What’s got me really keyed-up is the potential that the MVC model will give us for unit testing web applications.  I could care two figs about the latest syntactic sugar that the product teams think we all want – they’re useless if I can’t do TDD (test-driven-development) and CI (continuous integration) against them.  And ASP.NET web apps have been public enemy #1 for most attempts to unit test – witness: SharePoint.

Here’s how Scott sees TDD happening under MVC (emphasis mine):

…part of what makes an MVC approach attractive is that we can unit test the Controller and Model logic of applications completely independently of the View/Html generation logic.  As you'll see below we can even unit test these before we create our Views.

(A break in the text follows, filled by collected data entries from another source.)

/-- What an engine reads of an element: code, scale code, super-scale, and whether a poisoned sector supplied any. -/
def State.heldElem (s : State) (d : Desc) (h : Held) (c : Vector Int 5) : PlaneElem :=
  match d.locate c with
  | .elem addr n shift scale super =>
    let code := leNat (s.heldBytes h addr n) / 2 ^ shift % 2 ^ fmtElemBits d.fmt
    let part (a : Option Word) (k : Nat) : Nat := match a with
      | some a => leNat (s.heldBytes h a k)
      | none => 0
    let bad (a : Option Word) (k : Nat) : Bool := match a with
      | some a => s.heldPoison h a k
      | none => false
    ⟨code, part scale 1, part super 4, s.heldPoison h addr n || bad scale 1 || bad super 4⟩
  | _ => if d.fmt = 14 then ⟨0, 0, 0x3F800000, false⟩ else ⟨0, 127, 0, false⟩

/-- The exact value of an element as read. -/
def PlaneElem.value (fmt : Nat) (e : PlaneElem) : EVal := fmtValue fmt e.code e.scale e.super

/-! ## Plane formats (R250) -/

structure PlaneShape where
  k : Nat                                      -- K
  n : Nat                                      -- N
  blk : Nat                                    -- block length of R41
  kstep : Nat
  cfmt : Nat
  deriving DecidableEq, Repr

def planeShape (fmt : Nat) : Option PlaneShape :=
  match fmt with
  | 8 => some ⟨64, 32, 8, 8, 8⟩
  | 9 => some ⟨64, 64, 16, 4, 9⟩
  | 10 | 11 => some ⟨128, 128, 32, 4, 9⟩
  | 12 | 13 | 15 | 16 | 17 | 18 | 20 => some ⟨256, 128, 32, 8, 9⟩
  | 4 => some ⟨256, 128, 32, 8, 6⟩
  | 19 => some ⟨256, 256, 32, 8, 9⟩
  | 14 => some ⟨256, 256, 64, 4, 9⟩
  | _ => none

/-! ## Accumulation (R41, R35) -/

/-- A product of two element values, its zero signed. -/
def EVal.times (a b : EVal) : EVal :=
  match a, b with
  | .nan, _ => .nan
  | _, .nan => .nan
  | .inf m, .inf n => .inf (xor m n)
  | .inf m, .num x => if x.isZero then .nan else .inf (xor m x.neg)
  | .num x, .inf n => if x.isZero then .nan else .inf (xor x.neg n)
  | .num x, .num y => .num (x.mul y)

/-- A block sum before rounding: NaN, an infinity, or the exact sum; `allNeg` tells that every product was −0. -/
def blockSum (ps : List EVal) : EVal :=
  let nan := ps.any fun p => match p with | .nan => true | _ => false
  let inf (n : Bool) : Bool := ps.any fun p => p == .inf n
  if nan || (inf true && inf false) then .nan
  else if inf true then .inf true
  else if inf false then .inf false
  else
    let x := ps.foldl (fun (a : Exact) p => match p with | .num y => a.add y | _ => a) Exact.zero
    if x.isZero then
      .num ⟨ps.all fun p => match p with | .num y => y.isZero && y.neg | _ => false, 0, 1⟩
    else .num x

/-- `Ftz` of R35, with the accumulator-underflow flag. -/
def ftz (bits : Nat) : Nat × Bool :=
  let mag := bits % 2 ^ 31
  if 0 < mag ∧ mag < 2 ^ 23 then (bits - mag, true) else (bits, false)

/-- One block into an FP64 or FP32 accumulator: the new accumulator and ACU. -/
def accBlock (f : FFmt) (acc : Nat) (s : EVal) : Nat × Bool :=
  let t := match s with
    | .nan => f.canonical
    | .inf n => f.signed n f.infMag
    | .num x => (f.roundOr .rn 0 false x.neg x).bits
  let flush (b : Nat) : Nat × Bool := if f.mb = 23 then ftz b else (b, false)
  let t' := flush t
  let sum := (f.add .rn 0 acc t'.1).bits
  let sum' := flush (if f.isNan sum then f.canonical else sum)
  (sum'.1, t'.2 || sum'.2)

/-- One block into an `s32` accumulator: the new accumulator and SAT. -/
def accInt (acc : Nat) (s : EVal) : Nat × Bool :=
  let b : Int := match s with
    | .num x => if x.neg then -((x.num / x.den : Nat) : Int) else ((x.num / x.den : Nat) : Int)
    | _ => 0
  let y := readInt true 32 acc + b
  let z := clampInt true 32 y
  (wrapInt 32 z, y != z)

/-- Groups of `k` consecutive values. -/
def blocksOf {α : Type} (k : Nat) : Nat → List α → List (List α)
  | 0, _ => []
  | n + 1, l => l.take k :: blocksOf k n (l.drop k)

/-- R41 for one output element: `ps` are its products in K order; the accumulator, ACU and SAT. -/
def accumulate (cfmt blk nb acc : Nat) (ps : List EVal) : Nat × Bool × Bool :=
  (blocksOf blk nb ps).foldl (fun (a : Nat × Bool × Bool) b =>
    if cfmt = 6 then
      let r := accInt a.1 (blockSum b)
      (r.1, a.2.1, a.2.2 || r.2)
    else
      let r := accBlock (if cfmt = 8 then fp64 else fp32) a.1 (blockSum b)
      (r.1, a.2.1 || r.2, a.2.2)) (acc, false, false)

/-! ## Plane pairs (R250, R252, R259) -/

def Plane.empty : Plane := ⟨0, false, []⟩

/-- Plane pairs bound on a core. -/
def State.pairsOn (s : State) (core : Nat) : Nat :=
  (s.groups.filter fun g => match g.planes with | some p => p.bound && p.core == core | none => false).length

/-- The group's pair on its core, bound or to be bound; all eight bound makes it wait (R252, R259). A group resumes when its
commands have completed (R361), so a bound pair lies on its core. -/
def State.pairFor (s : State) (g : Group) : Res PlanePair :=
  match g.planes with
  | some p =>
    if p.bound then (if p.core = g.core then .ok p else .error (.wait .engines))
    else if 8 ≤ s.pairsOn g.core then .error (.wait .planePair)
    else .ok { p with core := g.core, bound := true }
  | none =>
    if 8 ≤ s.pairsOn g.core then .error (.wait .planePair)
    else .ok ⟨g.core, true, Plane.empty, Plane.empty, none, none⟩

/-- At most 4 accepted matrix commands (R251). A fifth waits for room before its checks, `mswap` behind its check for a pair: the spec
gives no order (log 56, DESIGN CHOICE). -/
def Group.matrixRoom (g : Group) : Res Unit := if 4 ≤ g.mcmds.length then .error (.wait .engineRoom) else .ok ()

/-- A matrix command is accepted: the pair as it will stand, the command, and the region ends (R155). -/
def Group.acceptMatrix (g : Group) (p : PlanePair) (m : MCmd) : Group :=
  { g with planes := some p, mcmds := g.mcmds ++ [m] }.advance.close

/-- The issuing group's matrix command is accepted, with the next number. -/
def State.acceptCommand (s : State) (p : PlanePair) (m : MCmd) : Res State :=
  ({ s with nextId := s.nextId + 1 } : State).done fun g => g.acceptMatrix p m

/-! ## `mload` (R252) -/

/-- Some coordinate of `n` from `o` in dimension `i` lies outside its extent with the PADM bit clear. -/
def Desc.rangeOut (d : Desc) (i : Fin 5) (o : Int) (n : Nat) : Bool :=
  !d.padm.getLsbD i.val && (decide (o < 0) || decide ((d.ext[i] : Int) < o + n))

/-- The checks of a list of reads at a step: translation, protection and versions of each page (R205, R217), unit by unit; the first
that fails gives `TADDR` (log 62, DESIGN CHOICE). -/
def State.checkReads (s : State) (c : Ctx) (q : Option Word32) (us : List (Word × Nat)) : Res (List Piece) := do
  let ps ← us.mapM fun u => plainVersion (s.readPieces c q u.1 u.2)
  let ps := ps.flatten
  ps.forM fun p => s.wayTo p.tgt
  .ok ps

def State.mloadOp (s : State) (shadow : Bool) (a b : BitVec 6) : Out :=
  s.scalarCtx fun c => do
    c.g.matrixRoom
    let pair ← s.pairFor c.g
    let xa := (c.g.getX a).toNat
    let xb := (c.g.getX b).toNat
    let k0 := readInt true 32 (nbits xb 31 0)
    let n0 := readInt true 32 (nbits xb 63 32)
    ensure (nbits xa 63 6 == 0) .operand
    match c.b.tid? xa with
    | none => trapNow .operand
    | some d => match planeShape d.fmt with
      | none => trapNow .operand
      | some sh => do
        let bl := fmtBlockLen d.fmt
        ensure ((bl == 0 || decide (k0 % (bl : Int) = 0)) && !d.rangeOut 0 k0 sh.k && !d.rangeOut 1 n0 sh.n) .operand
        let ps ← s.checkReads c (d.step c.g.step32) (d.rectUnits k0 sh.k n0 sh.n)
        let pair := if shadow then { pair with nextShadow := some d.fmt } else { pair with nextStat := some d.fmt }
        s.acceptCommand pair (.load s.nextId shadow d k0 n0 (heldOf (d.step c.g.step32) ps))

/-- In a deterministic launch a wait for a plane pair is a switch point once the lane side is idle or stopped, which
`coroutineSwitch` finds (R127). -/
def execMload (a b : BitVec 6) (s : State) : Out := s.mloadOp false a b

def execMloadSh (a b : BitVec 6) (s : State) : Out := s.mloadOp true a b

/-- `mswap` (R253): a group with no pair traps. -/
def execMswap (s : State) : Out :=
  s.scalarCtx fun c => do
    ensure c.g.planes.isSome .operand
    c.g.matrixRoom
    let pair ← s.pairFor c.g
    s.acceptCommand { pair with nextStat := pair.nextShadow, nextShadow := pair.nextStat } (.swap s.nextId)

/-! ## `mloop` (R254, R255) -/

/-- A loop record as stored. -/
structure LoopFields where
  xtid : Nat
  ctid : Nat
  flags : Nat
  kstep : Nat
  m : Nat
  ncol : Nat
  steps : Nat
  baroff : Nat
  org : Vector Int 8
  reserved : Bool
  deriving DecidableEq, Repr

def LoopFields.ofBytes (l : List Byte) : LoopFields :=
  let f (i n : Nat) : Nat := leNat ((l.drop i).take n)
  let o (i : Nat) : Int := readInt true 32 (f i 4)
  { xtid := f 0 1, ctid := f 1 1, flags := f 2 1, kstep := f 3 1, m := f 4 2, ncol := f 6 2, steps := f 8 2, baroff := f 12 4
    org := #v[o 0x10, o 0x14, o 0x18, o 0x1C, o 0x20, o 0x24, o 0x28, o 0x2C]
    reserved := f 10 2 != 0 || (l.drop 0x30).any (· != 0) }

The ASP.NET MVC framework has been designed specifically to enable easy unit testing.  All core APIs and contracts within the framework are interfaces, and extensibility points are provided to enable easy injection and customization of objects (including the ability to use IOC containers like Windsor, StructureMap, Spring.NET, and ObjectBuilder).  Developers will be able to use built-in mock classes, or use any .NET type-mocking framework to simulate their own test versions of MVC related objects.

Mvc_testproject

Pct_test

The striking thing I see out of all of this is that Scott is envisioning an entirely new way of advancing the development paradigm:

  1. ASP.NET MVC incorporates a best practice design pattern that’s long been known outside of our camp and one we’ve really wanted;
  2. It’s taking some positive cues from our Ruby on Rails bretheren (eg. Models, Views and Controllers folders, ease of testing);
  3. It is an alternative to, not a replacement for standard ASP.NET webforms – you can quite happily live in a coding cave if you wish;
  4. You may use integrated MSFT technologies for testing and dependency injection, or use what you like, eg. NUnit, xUnit, Windsor, etc.

I like this.  I like this a lot.  I’m also hoping to hell that the higher-ups don’t foul this up for the rest of us – ScottGu’s on the right wavelength here and I’m really impressed he’s advancing so far with this.